Following 90 min of heat exposure, the concentration of NO showed a slight decrease in high glucose-maintained cells when compared to low glucose condition (Figure 2C). This result supports our hypothesis indicating a positive association between the level of arginine metabolite and the production of NO upon heat exposure in keratinocytes. Thus, proposing NO pathway as one molecular mechanism via which heat exposure may influence the responses of keratinocytes in high glucose condition.

1.1.1. Figure 2

As recently proposed in clinical studies, the duration of heat exposure is a key when investigating its therapeutic effect on diabetes [16,17,18,19]. Given this and our results indicating the altered NO production upon acute heat exposure, we aimed to explore how longer heat exposure, referred as to the chronic exposure, may influence its levels.

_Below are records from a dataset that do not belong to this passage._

/-! ## Expiries -/

/-- At the end of the open delay the bank is OPEN, and its idle timer starts where no record wants the row; at the end of the close delay
and of a group refresh it is CLOSED, or REPAIRING if it holds a repair phase, WAIT becoming COPY_OUT; a copy-in cut short keeps its place.
At the end of the CLOSE after the 32nd line is written the job completes: its requesters' records are DONE with OK, the bank is released,
REPAIR_DONE goes out, the fault list loses the row, and the next job with a FREE spare starts, every one before it ending NO_SPARE; `u` is
the state before the blocks are evaluated anew. -/
def Obligations.BankIntervalsEnd : Prop :=
  (∀ dt b s, (s.bank b).state = .opening → (s.passTime dt).since (s.bank b).lastOpen (ns 14) = true →
    ∃ t, exec (.openDelayEnd dt b) s = .next t ∧ (t.bank b).state = .opened ∧ (t.bank b).openRow = (s.bank b).openRow ∧
      (t.bank b).marks = (s.bank b).marks ∧ (∀ k, k ≠ b → t.bank k = s.bank k) ∧ t.mem = s.mem ∧
      (∀ row, (s.bank b).openRow = some row → (s.bank b).idle = .stopped →
        ((s.repairPhase b).isSome = true ∨ s.rowWanted b row = true → (t.bank b).idle = .stopped) ∧
        (s.repairPhase b = none → s.rowWanted b row = false →
          (t.bank b).idle = if s.settings.closeIdle = 0 then .expired
            else .running ((s.passTime dt).now + ns s.settings.closeIdle)))) ∧
  (∀ dt b s, (s.bank b).state = .closing → (s.passTime dt).since (s.bank b).lastClose (ns 14) = true →
    (∀ c, s.currentJob = some c → c.job.bank = b → c.phase = .copyIn → c.linesWritten ≠ 32) →
    ∃ t, exec (.closeDelayEnd dt b) s = .next t ∧
      (s.repairPhase b = none → (t.bank b).state = .closed) ∧
      ((s.repairPhase b).isSome = true → (t.bank b).state = .repairing) ∧
      (∀ c, s.currentJob = some c → c.job.bank = b → c.phase = .wait →
        t.currentJob = some { c with phase := .copyOut }) ∧
      (s.repairPhase b ≠ some .wait → t.currentJob = s.currentJob) ∧ t.repairBuffer = s.repairBuffer ∧
      t.repairQueue = s.repairQueue ∧ (∀ k, k ≠ b → t.bank k = s.bank k) ∧ t.mem = s.mem) ∧
  (∀ dt b c s, (s.bank b).state = .closing → (s.passTime dt).since (s.bank b).lastClose (ns 14) = true →
    s.currentJob = some c → c.job.bank = b → c.phase = .copyIn → c.linesWritten = 32 →
    s.repairQueue = [] ∨ (∃ j rest sp, s.repairQueue = j :: rest ∧ s.freeSpare j.bank = some sp) →
    ∃ u : State, exec (.closeDelayEnd dt b) s = .next u.settle ∧
      (∀ p, u.queue p = (s.queue p).map (fun x =>
        if c.job.requesters.any (fun q => decide (q.stamp = x.stamp)) = true then
          { x with state := .done, blocked := none, doneAt := some (s.passTime dt).now
                   result := some ⟨.ok, .repair (some c.chosen) c.poisonedWords⟩ } else x)) ∧
      (∀ p, u.noticeQ p = s.told Enables.repairDone
        [.repairDone b c.job.row (some c.chosen) .ok c.poisonedWords] p) ∧
      (∀ i f, u.checks.faults.get i = some f ↔ s.checks.faults.get i = some f ∧ ¬ (f.bank = b ∧ f.row = c.job.row)) ∧
      u.checks.corrected = s.checks.corrected ∧ u.checks.uncorrectable = s.checks.uncorrectable ∧
      u.repairBuffer = [] ∧ (u.bank b).marks.repair = false ∧ u.mem = s.mem ∧ u.remap = s.remap ∧
      (s.repairQueue = [] → u.repairQueue = [] ∧ u.currentJob = none ∧ (u.bank b).state = .closed ∧
        ∀ k, k ≠ b → u.bank k = s.bank k) ∧
      (∀ j rest sp, s.repairQueue = j :: rest → s.freeSpare j.bank = some sp → u.repairQueue = rest ∧
        u.currentJob = some
          { job := j, chosen := sp, previous := s.servingSpare j.bank j.row, linesRead := 0, linesWritten := 0
            poisonedWords := 0, programEnds := none
            phase := if j.bank = b ∨ (s.bank j.bank).state = .closed then .copyOut else .wait } ∧
        (u.bank b).state = if j.bank = b then .repairing else .closed)) ∧
  (∀ dt b c bad rest s, (s.bank b).state = .closing → (s.passTime dt).since (s.bank b).lastClose (ns 14) = true →
    s.currentJob = some c → c.job.bank = b → c.phase = .copyIn → c.linesWritten = 32 →
    s.repairQueue = bad ++ rest → (∀ j ∈ bad, s.freeSpare j.bank = none) →
    (∀ j ∈ rest.head?, (s.freeSpare j.bank).isSome = true) →
    ∃ u : State, exec (.closeDelayEnd dt b) s = .next u.settle ∧ u.repairQueue = rest.tail ∧ u.mem = s.mem ∧ u.remap = s.remap ∧
      (rest = [] → u.currentJob = none ∧ (u.bank b).state = .closed) ∧
      (∀ j later sp, rest = j :: later → s.freeSpare j.bank = some sp → ∃ ph, u.currentJob = some
          { job := j, chosen := sp, previous := s.servingSpare j.bank j.row, linesRead := 0, linesWritten := 0
            poisonedWords := 0, programEnds := none, phase := ph } ∧
        (j.bank = b ∨ (s.bank j.bank).state = .closed → ph = .copyOut ∧ (u.bank j.bank).state = .repairing) ∧
        (j.bank ≠ b → (s.bank j.bank).state = .opening ∨ (s.bank j.bank).state = .opened →
          ph = .wait ∧ (u.bank j.bank).marks.repair = true) ∧
        (j.bank ≠ b → (s.bank j.bank).state = .closing ∨ (s.bank j.bank).state = .refreshing → ph = .wait)) ∧
      (∀ p, u.noticeQ p = s.told Enables.repairDone
        (.repairDone b c.job.row (some c.chosen) .ok c.poisonedWords ::
          bad.map (fun j => .repairDone j.bank j.row none .noSpare 0)) p) ∧
      (∀ p, u.queue p = (s.queue p).map (fun x =>
        if bad.any (fun j => j.requesters.any (fun q => decide (q.stamp = x.stamp))) = true then
          { x with state := .done, blocked := none, doneAt := some (s.passTime dt).now
                   result := some ⟨.noSpare, .repair none 0⟩ }
        else if c.job.requesters.any (fun q => decide (q.stamp = x.stamp)) = true then
          { x with state := .done, blocked := none, doneAt := some (s.passTime dt).now
                   result := some ⟨.ok, .repair (some c.chosen) c.poisonedWords⟩ }
        else x))) ∧
  (∀ dt g s, (s.passTime dt).refreshOver g = true →
    ∃ t, exec (.groupRefreshEnd dt g) s = .next t ∧ t.mem = s.mem ∧ t.refresh = s.refresh ∧
      (∀ b, groupOf b = g → (s.bank b).state = .refreshing →
        (t.bank b).state = if (s.repairPhase b).isSome then .repairing else .closed) ∧
      (∀ c, s.currentJob = some c → groupOf c.job.bank = g → (s.bank c.job.bank).state = .refreshing → c.phase = .wait →
        t.currentJob = some { c with phase := .copyOut }) ∧
      (∀ b, groupOf b ≠ g ∨ (s.bank b).state ≠ .refreshing → t.bank b = s.bank b))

The cells were exposed to heat for 48 h, following this, the cellular production of NO was examined using Greiss assay.
The finding demonstrated a significant decrease of NO level in high glucose-maintained cells when compared to its level in low glucose condition (Figure 2D).
Based on the contradictory profiling of the metabolic composition observed in sweat EVs [39] with the one noted in herein keratinocytes model upon acute heat exposure, we hypothesize that EVs may serve to buffer the intracellular space responses to heat. To test this hypothesis, we isolated the EVs from the supernatants of cells maintained in low and high glucose conditions following 48 h of heat exposure. The NO concentration in both EVs was then evaluated (Figure 2E). Findings indicate that, upon chronic heat exposure, the calculated number of EVs produced in high glucose-maintained cells was higher than that noted in low glucose condition. This was associated with a significant increase of NO in the EVs issued from the cells maintained in high glucose when compared to its level in the EVs collected from cells in low glucose condition (Figure 2F). Our results confirm the hypothesis suggesting that EVs serve to buffer the intracellular space in keratinocytes.
Overall, results propose NO as a novel biomarker for monitoring heat exposure consequences on keratinocytes when maintained in high glucose condition.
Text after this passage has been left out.